Juno didn’t have the slightest clue as to whether Josalyn even knew the alphabet, or if Terry would call bullshit. She held her breath and was rewarded with Terry’s voice a moment later. “She won a short story competition once…at school…” She sounded wistful. As a therapist, Juno hated to leave that wistfulness untouched, but she wasn’t on the phone to give Terry Russel therapy.
She pushed on.
“I’m sorry to bring up such a painful subject, Mrs. Russel, but something has been nagging at me for some time. Did Josalyn ever mention anything to you about being pregnant?”
There was a long pause on the Russel end, during which time Juno acknowledged a beast of a headache groping along the back of her skull.
“Yes…” Terry said uncertainly. “But she was on drugs. She said a lot of things. She claimed to be pregnant once when she was fourteen, too. We took her to the doctor and he said her hymen was still intact…”
Juno made a slight harrumph in the back of her throat. That was a topic she didn’t care to get into today. It wouldn’t make a lick of difference to Mrs. Terry Russel, who had already decided that her dead daughter was a lying drug addict.
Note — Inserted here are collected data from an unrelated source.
/-- One WFD or CFL instance between arrivals and results (R194–R197). -/
structure WaveInst where
  /-- WFD: first arrival of the burst under evaluation and its decision. CFL: first arrival of the burst last located. -/
  ta : Option Nat
  dec : Nat
  holdEnd : Option Nat
  /-- End of WFD's start (R195). -/
  startEnd : Option Nat
  /-- CFL: first arrival of the burst to locate, once triggered; the single-ended part is done and the far end's time still awaited. -/
  locate : Option Nat
  far : Bool
  deriving DecidableEq, Repr

structure ProtSt where
  bays : Tab BayProt
  inst : Tab InstSt
  wave : Tab WaveInst
  /-- Block inputs that stand at their hold default (R135): 4 × instance + input. -/
  held : List Nat
  deriving DecidableEq, Repr

/-! ### Supervision, placement and power (chapters 01, 17) -/

/-- A trigger of R450 that asks for a migration: SUP_MIG.CAUSE, source engine and the bay where one is named. -/
structure MigTrig where
  cause : Nat
  engine : Nat
  bay : Option Nat
  deriving DecidableEq, Repr

/-- A cluster entering a gated state (R15, R17): target state, start of entry, and a wake that arrived meanwhile. -/
structure GateSt where
  target : Nat
  at_ : Nat
  wake : Bool
  deriving DecidableEq, Repr

structure PwrSt where
  /-- The rails are up: between power-good and the loss of a rail. -/
  on : Bool
  /-- `tim.up` at power-good. -/
  goodAt : Nat
  spiMode : Bool
  sideB : Bool
  refclk : Bool
  /-- PFW's level and `tim.up` + 1 of its last change. -/
  pfw : Bool
  pfwAt : Nat
  /-- The placement result: whether the slot's start has reached the point at which engines load. -/
  placed : Bool
  /-- The supply of the keep-alive domain is VBAT. -/
  onVbat : Bool
  trigs : List MigTrig
  migLast : Option Nat
  bayMig : Tab (Option Nat)
  noTarget : List Nat
  corr : Tab (List Nat)
  /-- Corrections since the last telemetry entry (R482). -/
  corrSec : Nat
  /-- The telemetry values last posted: temperatures, voltages, loads, corrections (R394, R482). -/
  telem : List Word
  late : Tab (List Nat)
  /-- Clusters raised to P4, with the time of the last lateness. -/
  raised : Tab (Option Nat)
  throttleAt : Tab (Option Nat)
  gates : Tab (Option GateSt)
  /-- Frame-to-results times of the last second per engine: time and ns. -/
  worst : Tab (List (Nat × Nat))
  telemAt : Option Nat
  reeveAt : Option Nat
  attestAt : Option Nat
  deriving DecidableEq, Repr

/-! ### Fault capture (chapter 08) -/

/-- One chain-rate grid instant of a plan: signal words in plan order (R90 layout) and 8 words of digital bits (R212). -/
structure CapSample where
  t : Nat
  words : List Word
  digital : List Word
  deriving DecidableEq, Repr

/-- A stored wavefront snapshot (R211, R212): the arrival's sample time, its record words, the α, β and γ samples. -/
structure CapSnap where
  t : Nat
  record : List Word
  data : List (Int × Int × Int)
  deriving DecidableEq, Repr

/-- A record's content beyond its directory registers (R207–R213). -/
structure CapRec where
  trig : Nat
  first : Nat
  endT : Nat
  post : Nat
  count : Nat
  kind : Nat
  index : Nat
  nsig : Nat
  samples : List CapSample
  snaps : List CapSnap
  snapLost : Nat
  flags : BitVec 8
  peerRec : Word
  blocks : List Nat
  frame : Nat
  opsec : Word
  pwrCyc : Word
  /-- First arrival of the burst last seen, and the first 1,536 octets as words, written at the close (R211–R213). -/
  lastBurst : Option Nat
  head : List Word
  /-- Its plan was disabled: it takes no further triggers (R216). -/
  shut : Bool
  deriving DecidableEq, Repr

/-- A plan beyond its registers. -/
structure CapPlan where
  ring : List CapSample
  blocks : List Nat
  /-- Directory entries of this plan's open records, newest first. -/
  open_ : List Nat
  digital : List Word
  /-- The plan was disabled with a record open: its ring is freed at close (R216). -/
  closing : Bool
  /-- Next grid instant to write, as an index of the chain-rate grid, and the digital bits taken at the instants not yet written. -/
  next : Option Nat
  pend : List (Nat × List Word)
  deriving DecidableEq, Repr

/-- Frame results posted to CK (R205): the bay, its frame, the instant of the frame's last sample in device time, and the values of
element and trip channel sources by their encoding of R152. -/
structure CapPost where
  bay : Nat
  n : Nat
  t : Nat
  bits : List (Nat × Bool)
  deriving DecidableEq, Repr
“She mentioned it to her counselor at the time… Winnie Crouch.” Juno imagined the name traveling across the space between them. She found the spot behind her ear and pressed her cool fingertips to it.
“No, Winnie wasn’t her counselor, I know that name. Winnie was her friend. She said so. Winnie was helping her. She distinctly said that name the second to last time I spoke to her. I said well, who names their kid Winnie anyway, and how equipped is she to help you? And then she laughed at me.”
Juno didn’t just get chills, her body started to tremble. So, Winnie had secured Josalyn’s trust enough for the girl to consider her a friend; so much so that she affirmed it to her mother. Her mouth was so dry she had to pry her tongue from her teeth before she could speak again.
“Did she tell you she was pregnant when she called that time?”
“No. I asked why she was calling us if she had this Winnie to help her. She didn’t like that at all. She said terrible things I won’t repeat and hung up on me. The next time I heard from her she was so high she couldn’t string two words together.”
“Do you remember the year she claimed to be pregnant? Not when she was fourteen, but the second time.”
“I don’t understand why you need to know this.”
Juno was losing her; she’d have to act fast.
“Because I think she really was pregnant.”